-- Given entries follows --

/-- What a one-shot completion emits: the end event, then at most one interrupt (R191, R195). -/
theorem out_retire_endTransfer (c : Chan) (u : Sub) (s : State) :
    (retire c u u (endTransfer c u s)).out = s.out ++ endEvents c u s ++
      (if flagBit (s.chan c).dtie u then [.irq (Config.irqBase c + u.toNat)] else []) := by
  obtain ⟨-, -, hout, -⟩ := retire_rest c u u (endTransfer c u s)
  rw [hout, out_endTransfer, chan_endTransfer]
  rfl

theorem sameController_retire (c : Chan) (u : Sub) (s : State) : sameController s (retire c u u s) := by
  obtain ⟨-, -, -, -, hhalted, hdmawer, hprev0, hprev1, hinbox, hresets⟩ := retire_rest c u u s
  exact ⟨⟨hdmawer, hprev0, hprev1, hinbox, hresets⟩, hhalted⟩

/-- Settles O45: the completion is `retire` after the prologue, which clears the submodule's own bit in each of
the three enables and replaces nothing else of the channel but the end line and the in-flight bit. -/
theorem shortAddressOneShotCompletion : Obligations.ShortAddressOneShotCompletion := by
  intro c u s h hshort hrepeat
  have hchan := (chan_answered .none (retire c u u (endTransfer c u s)) c).trans (chan_retire_endTransfer c u s)
  have hdte := dte_of_completed hchan
  have hown := sub_of_completed hchan
  have hother := sub_other_of_completed hchan
  obtain ⟨hchanOther, -, -, hhazard, -⟩ := retire_rest c u u (endTransfer c u s)
  refine ⟨_, exec_done_of_ret h (transferDone_oneShot hshort hrepeat), rfl, ?dteOwn, ?dteOther,
    fun k _ => getLsbD_dmabcr_retire c u (endTransfer c u s) k, ?dtcrOwn, congrArg Submodule.dtcr hother,
    congrArg Submodule.inflight hown, congrArg Submodule.inflight hother, tend_of_completed hchan,
    out_retire_endTransfer c u s, forall_sub_of_completed hchan Submodule.ts rfl, hhazard,
    sameRegisters_of_completed hchan rfl rfl rfl, ?chanOther,
    sameController_retire c u (endTransfer c u s)⟩
  case dteOwn => simp [hdte, flagBit_clearBit]
  case dteOther => simp [hdte, flagBit_clearBit]
  case dtcrOwn =>
    intro k _
    rw [State.dtcr, hown]
    exact getLsbD_clearBit (s.dtcr c u) 7 k
  case chanOther => rw [chan_answered, hchanOther, chan_other_endTransfer]

/-! ### Repeat-mode completion -/

section
variable (c : Chan) (u : Sub) (s : State)

/-- The in-flight bit is cleared before the reload, so the hand-over does not raise the hazard (R181, R191). -/
theorem hazard_reloaded : (reloaded c u s).hazard = s.hazard := by
  rw [reloaded, hazard_handoff_setTs, State.inflight, sub_endTransfer, Bool.or_false]
  rfl

theorem out_reloaded : (reloaded c u s).out = s.out ++ endEvents c u s ++ [.handoff (packedId c u)] := by
  rw [reloaded, out_handoff_setTs, out_endTransfer]

theorem chan_other_reloaded : (reloaded c u s).chan c.other = s.chan c.other := by
  rw [reloaded, handoff_setTs, State.chan_hazard_out, State.setSub, State.chan_setChan_other, chan_other_endTransfer]

theorem dmabcr_reloaded : (reloaded c u s).dmabcr = s.dmabcr := by
  rw [reloaded, handoff_setTs]
  rfl

theorem sameController_reloaded : sameController s (reloaded c u s) := by
  rw [reloaded, handoff_setTs]
  exact sameController_endTransfer c u s

end

/-- Settles O46: the completion is the hand-over of `shortTransfer` after the prologue; neither touches an enable
bit of the channel, of the block-control word or of the legacy registers. -/
theorem repeatModeCompletionReloads : Obligations.RepeatModeCompletionReloads := by
  intro c u s h hshort hrepeat
  have hchan := (chan_answered .none (reloaded c u s) c).trans (chan_reloaded c u s)
  have hown := sub_of_completed hchan
  have hother := sub_other_of_completed hchan
  exact ⟨answered .none (reloaded c u s), exec_done_of_ret h (transferDone_repeat hshort hrepeat), rfl,
    congrArg Submodule.ts hown, congrArg Submodule.ts hother,
    congrArg Submodule.inflight hown, congrArg Submodule.inflight hother,
    dte_of_completed hchan, dmabcr_reloaded c u s, forall_sub_of_completed hchan Submodule.dtcr rfl,
    tend_of_completed hchan, out_reloaded c u s, hazard_reloaded c u s,
    sameRegisters_of_completed hchan rfl rfl rfl,
    (chan_answered .none (reloaded c u s) c.other).trans (chan_other_reloaded c u s), sameController_reloaded c u s⟩

end Sys2Proof.Machine
end

section
/-! Refusals and ignored transactions (60_exceptions.md R204, R205): every transaction but RESET is the gate R111,
then its operand test, then a next state. -/

namespace Sys2Proof.Machine

/-! ### DREQ by its line -/

theorem lineChan_unsupported {l : Byte} (hl : 2 ≤ l.toNat) : lineChan l = none := by
  have h0 : l ≠ 0#8 := by rintro rfl; simp at hl
  have h1 : l ≠ 1#8 := by rintro rfl; simp at hl
  rw [lineChan, if_neg h0, if_neg h1]

theorem exec_dreq_unsupported {l : Byte} (a : Bool) (s : State) (hline : lineChan l = none) :
    exec (.dreq l a) s = gated s (.next { s with outcome := .ignored }) := by
  simp only [exec, execDreq, hline]
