-- ==== Sys2Proof/Machine/Port.lean ====
section
/-! DEFINITION. The block's three contacts with the host: accepting a command word
(46_commands R230), handing over the offered frame (R241), and power-on reset (70_reset R290). -/

namespace Sys2Proof.Machine

/-- Accepting the command word at the front of the host's actions: the word is consumed and `BUSY`
rises (46_commands R230). -/
def acceptCommand (rest : List HostAction) (s : State) : State := { s with host := rest, busy := true }

/-- The host takes the offered frame, and the block goes on until it waits again or the command ends;
a host that finds no frame offered waits (46_commands R241, R242; 70_reset R301; log 12). -/
def hostTakes (rest : List HostAction) (s : State) : State :=
  match s.pending with
  | none   => s
  | some f => continueProcess (takeFrame f { s with host := rest })

/-- Power-on reset: every state element takes its power-on value, and the block waits for its first
command word (70_reset R290, R291). The configuration, the host's further actions, the frames it
has taken and the number of the next sample step are not the block's and stay (log 16). -/
def powerOnReset (rest : List HostAction) (s : State) : State :=
  { State.reset with params := s.params, host := rest, taken := s.taken, draws := s.draws }

/-- The machine with a command word at the front of the host's actions and the block idle, so that
its next step accepts that word (46_commands R230; log 13). -/
def offerCommand (s : State) (w : CmdWord) : State :=
  { s with host := .command w :: s.host, busy := false, remaining := 0#32, pending := none }

end Sys2Proof.Machine
end

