-- ==== Sys2Proof/Machine/Core.lean ====
section
/-! DEFINITION. The machine behind the host's interface. -/

/-- The block as the host's interface sees it. -/
def Sys2Proof.core : Host.Core :=
  { State := Sys2Proof.Machine.State
    Fault := Sys2Proof.Machine.Fault
    Refusal := Sys2Proof.Machine.Refusal
    step := Sys2Proof.Machine.step
    reset := Sys2Proof.Machine.State.reset }
end

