/-- 00_scope R14: a product of finite words is the exact product correctly rounded, and its sign is
the product's also when the result is a zero or overflows. An infinity times a word that is neither
a zero nor a NaN is an infinity of that sign (IEEE 754; log 18). -/
def Obligations.MulRoundsTheExactProduct : Prop :=
  (∀ r a b : Word, fIsFinite a = true → fIsFinite b = true →
    RoundsTo (fValue a * fValue b) (fmul r a b) ∧ fSign (fmul r a b) = (fSign a != fSign b)) ∧
  (∀ r a b : Word, fIsInf a = true → fIsNaN b = false → fIsZero b = false →
    fIsInf (fmul r a b) = true ∧ fSign (fmul r a b) = (fSign a != fSign b) ∧
    fmul r b a = fmul r a b)

/-- 00_scope R14: a quotient of finite words by a non-zero word is the exact quotient correctly
rounded, with the quotient's sign. An infinity over a finite word and a non-zero finite word over a
zero are infinities of that sign, and a finite word over an infinity is a zero of that sign
(IEEE 754; log 18). -/
def Obligations.DivRoundsTheExactQuotient : Prop :=
  (∀ r a b : Word, fIsFinite a = true → fIsFinite b = true → fIsZero b = false →
    RoundsTo (fValue a / fValue b) (fdiv r a b) ∧ fSign (fdiv r a b) = (fSign a != fSign b)) ∧
  (∀ r a b : Word, fIsInf a = true → fIsFinite b = true →
    fIsInf (fdiv r a b) = true ∧ fSign (fdiv r a b) = (fSign a != fSign b) ∧
    fIsZero (fdiv r b a) = true ∧ fSign (fdiv r b a) = (fSign b != fSign a)) ∧
  (∀ r a b : Word, fIsFinite a = true → fIsZero a = false → fIsZero b = true →
    fIsInf (fdiv r a b) = true ∧ fSign (fdiv r a b) = (fSign a != fSign b))

/-- 00_scope R17: `rnd32` of an exact rational is the nearest binary32 value, ties to even; so are
`f32` of an integer and `lit` of a decimal. That `rnd32` of zero is +0 (log 17), that the sign of a
literal is the one written also when it rounds to zero (log 28), and that past the largest finite
value there is an infinity (log 19), is the model's reading. -/
def Obligations.Rnd32RoundsTheExactRational : Prop :=
  (∀ (num : Int) (den : Nat), 0 < den →
    RoundsTo ((num : ℚ) / den) (rnd32Int num den) ∧ (num = 0 → rnd32Int num den = fZero)) ∧
  (∀ n : Nat, RoundsTo (n : ℚ) (f32 n)) ∧
  (∀ (neg : Bool) (d : Ratio), 0 < d.den →
    RoundsTo (if neg then -ratioValue d else ratioValue d) (literal neg d) ∧
    fSign (literal neg d) = neg)

/-- 00_scope R14, R15, 93 I4: an operation with a NaN operand, `inf - inf`, `0 * inf`, `0 / 0` and
`inf / inf` give a NaN, and any NaN: the result is `fNaN r` of the proposed pattern `r`, which is a
NaN for every `r` and is `r` for every NaN `r`, so every NaN pattern `v` is the result under the
proposal `v`. Which operations are invalid is IEEE 754's (log 18), the proposal is log 9. -/
def Obligations.InvalidOperationsGiveAnyNaN : Prop :=
  (∀ r a b : Word, fIsNaN a = true ∨ fIsNaN b = true →
    fadd r a b = fNaN r ∧ fsub r a b = fNaN r ∧ fmul r a b = fNaN r ∧ fdiv r a b = fNaN r) ∧
  (∀ r a : Word, fIsNaN a = true → ffloor r a = fNaN r) ∧
  (∀ r a b : Word, fIsInf a = true → fIsInf b = true →
    (fSign a ≠ fSign b → fadd r a b = fNaN r) ∧
    (fSign a = fSign b → fsub r a b = fNaN r) ∧ fdiv r a b = fNaN r) ∧
  (∀ r a b : Word, fIsZero a = true →
    (fIsInf b = true → fmul r a b = fNaN r ∧ fmul r b a = fNaN r) ∧
    (fIsZero b = true → fdiv r a b = fNaN r)) ∧
  (∀ r : Word, fIsNaN (fNaN r) = true ∧ (fIsNaN r = true → fNaN r = r))

/-- 00_scope R15: `ffloor` of a finite word is the largest integer not greater than it, exactly; it
keeps an infinity and gives a NaN for a NaN; `frac` subtracts it. -/
def Obligations.FloorIsTheLargestIntegerBelow : Prop :=
  (∀ r a : Word, fIsFinite a = true →
    fIsFinite (ffloor r a) = true ∧ fValue (ffloor r a) = (⌊fValue a⌋ : ℚ)) ∧
  (∀ r a : Word, fIsInf a = true → ffloor r a = a) ∧
  (∀ r a : Word, fIsNaN a = true → fIsNaN (ffloor r a) = true) ∧
  (∀ r r' a : Word, frac r r' a = fsub r' a (ffloor r a))

/-- 00_scope R16: the comparison under `fmax` and `fmin` is that of the values, an infinity beyond
every finite value, -inf below +inf and no infinity below itself, and false with a NaN: so a NaN
first argument is returned and a NaN second one is not, and `fmax(-0, +0)` is -0. The order of the
values, zeros and infinities is IEEE 754's comparison, which R16 only names (log 18). -/
def Obligations.MaxAndMinCompareValues : Prop :=
  (∀ a b : Word, fIsFinite a = true → fIsFinite b = true →
    (flt a b = true ↔ fValue a < fValue b)) ∧
  (∀ a b : Word, fIsFinite a = true → fIsInf b = true →
    flt a b = !fSign b ∧ flt b a = fSign b) ∧
  (∀ a b : Word, fIsInf a = true → fIsInf b = true → flt a b = (fSign a && !fSign b)) ∧
  (∀ a b : Word, fIsNaN a = true ∨ fIsNaN b = true →
    flt a b = false ∧ fmax a b = a ∧ fmin a b = a) ∧
  (∀ a b : Word, fmax a b = (if flt a b then b else a) ∧ fmin a b = (if flt b a then b else a)) ∧
  fmax 0x80000000#32 0x00000000#32 = 0x80000000#32

/-- 00_scope R18: `round_half_away` of a finite word is a nearest integer, the one farther from zero when
two are equally near. -/
def Obligations.RoundHalfAwayIsNearest : Prop :=
  ∀ a : Word, fIsFinite a = true →
    |(roundHalfAway a : ℚ) - fValue a| ≤ 1 / 2 ∧
    (|(roundHalfAway a : ℚ) - fValue a| = 1 / 2 → |fValue a| < |(roundHalfAway a : ℚ)|)

/-! ### Memories and indices -/

/-- 20_memory R76: a write changes exactly one word, and reading it back gives the word written. -/
def Obligations.WriteChangesExactlyOneWord : Prop :=
  ∀ (cap i : Nat) (v : Word) (m : Memory), Memory.wf cap m = true → i < cap →
    Memory.read (Memory.write m i v) i = v ∧
    ∀ j, j ≠ i → Memory.read (Memory.write m i v) j = Memory.read m j

/-- Two canonical memories that read alike at every index are the same data. The canonical form is
the model's own form of the memories that 20_memory R70 lists (log 2, log 3). -/
def Obligations.CanonicalMemoriesAreEqualWhenTheyReadAlike : Prop :=
  ∀ (cap : Nat) (m m' : Memory), Memory.wf cap m = true → Memory.wf cap m' = true →
    (∀ i, i < cap → Memory.read m i = Memory.read m' i) → m = m'

/-- 20_memory R73: 32-bit wrap-around subtraction and the low bits give the same read index as the exact
arithmetic of R72, for every cursor and every length up to the capacity, for each capacity. -/
def Obligations.WrapAroundIndexEqualsExactIndex : Prop :=
  ∀ (cap len : Nat) (cursor : BitVec 32), cap = 8192 ∨ cap = 2048 ∨ cap = 1024 → len ≤ cap →
    rdIndex cap len cursor = (cursor - BitVec.ofNat 32 len).toNat % cap

/-- 20_memory R74: every delay-line index and every wavetable index is in range, whatever the phase. -/
def Obligations.EveryIndexIsInRange : Prop :=
  (∀ (cap len : Nat) (cursor : BitVec 32), 0 < cap →
    rdIndex cap len cursor < cap ∧ wrIndex cap cursor < cap) ∧
  (∀ (n size : Nat) (k : Fin 4) (ph : Word), 0 < size → tableIndex n k size ph < size)

/-- 20_memory R75: a delay line's tap is the word written as many steps ago as its length says, a
length of 0 acting as the capacity: after that many sample steps the tap is the word the first of
them wrote. For every comb line and every allpass stage. -/
def Obligations.DelayTapIsTheWordWrittenLengthStepsAgo : Prop :=
  ∀ s : State, s.hist.memoriesWf → s.ctx.lengthsInRange →
    (∀ l : Fin 8,
      combTap s.ctx (sampleSteps (effectiveLength combCap (s.ctx.combLen.get l).toNat) s).hist l =
        Memory.read ((sampleStep s).hist.comb.get l) (wrIndex combCap s.hist.cursor)) ∧
    (∀ j : Fin 4,
      apTap s.ctx (sampleSteps (effectiveLength (apCap j) (s.ctx.apLen.get j).toNat) s).hist j =
        Memory.read ((sampleStep s).hist.ap.get j) (wrIndex (apCap j) s.hist.cursor))

/-! ### Encoding -/

/-- 30_encoding R90, R92, R93: decoding an encoded well-formed command gives it back. -/
def Obligations.DecodeOfEncodeIsTheCommand : Prop :=
  ∀ i : Instr, i.wellFormed = true → decode (encode i) = .command i

/-- 30_encoding R95: a word that decodes to a command is that command's one encoding. -/
def Obligations.EncodeOfDecodeIsTheWord : Prop :=
  ∀ (w : CmdWord) (i : Instr), decode w = .command i → encode i = w ∧ i.wellFormed = true

/-- 30_encoding R95: the illegal words are exactly those with an opcode outside 0x01-0x05, a reserved
field that is not 0, or `RESET` with an operand. -/
def Obligations.IllegalWordsAreExactlyTheThreeCases : Prop :=
  ∀ w : CmdWord, (∃ r, decode w = .illegal r) ↔
    (¬ (1 ≤ w.toNat / 2 ^ 56 ∧ w.toNat / 2 ^ 56 ≤ 5) ∨ w.toNat / 2 ^ 32 % 2 ^ 24 ≠ 0 ∨
      (w.toNat / 2 ^ 56 = 5 ∧ w.toNat % 2 ^ 32 ≠ 0))

/-- 20_memory R77, 30_encoding R90: on a byte-serial link the eight bytes of a word, byte 0 carrying
bits 7:0, decode to that word's command and leave the bytes after them; a 32-bit word is sent as four
bytes in the same order. 46_commands R241: of a frame the left word goes first. -/
def Obligations.ByteStreamDecodesToTheSameCommand : Prop :=
  (∀ (w : CmdWord) (rest : List (BitVec 8)),
    decodeBytes (bytesOfCommand w ++ rest) = some (decode w, rest)) ∧
  (∀ w : Word, (bytesOfWord w).length = 4 ∧
    ∀ k, k < 4 → (bytesOfWord w)[k]? = some (BitVec.ofNat 8 (w.toNat / 2 ^ (8 * k)))) ∧
  (∀ f : Frame, frameWords f = [f.left, f.right])

/-- 30_encoding R97, R98: the worked encodings and the four pseudo-commands. -/
def Obligations.WorkedEncodings : Prop :=
  let row (line : AsmLine) (w : CmdWord) (i : Instr) : Prop :=
    assemble line = w ∧ decode w = .command i
  row (.plain (.init 48000)) 0x010000000000BB80#64 (.init 48000) ∧
  row (.plain (.init 44100)) 0x010000000000AC44#64 (.init 44100) ∧
  row (.plain (.init 0)) 0x0100000000000000#64 (.init 0) ∧
  row (.plain (.init (-1))) 0x01000000FFFFFFFF#64 (.init (-1)) ∧
  row (.setfreqDecimal false ⟨432, 1⟩) 0x0200000043D80000#64 (.setfreq 0x43D80000#32) ∧
  row (.plain (.setfreq 0x7FC00000#32)) 0x020000007FC00000#64 (.setfreq 0x7FC00000#32) ∧
  row (.plain (.setgate 1)) 0x0300000000000001#64 (.setgate 1) ∧
  row (.plain (.process 512)) 0x0400000000000200#64 (.process 512) ∧
  row (.plain .reset) 0x0500000000000000#64 .reset ∧
  row (.pseudo .noteOn) 0x0300000000000001#64 (.setgate 1) ∧
  row (.pseudo .noteOff) 0x0300000000000000#64 (.setgate 0) ∧
  row (.pseudo .step) 0x0400000000000001#64 (.process 1) ∧
  row (.pseudo .nop) 0x0400000000000000#64 (.process 0)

-- Given entries concluded --

# [Requirement]
Go to the line in the material above that contains "out_retire_endTransfer c u" and copy exactly from there through the line that contains "case dteOwn =>", stopping after it.

# [The answer]
    out_retire_endTransfer c u s, forall_sub_of_completed hchan Submodule.ts rfl, hhazard,
    sameRegisters_of_completed hchan rfl rfl rfl, ?chanOther,
    sameController_retire c u (endTransfer c u s)⟩
  case dteOwn => simp [hdte, flagBit_clearBit]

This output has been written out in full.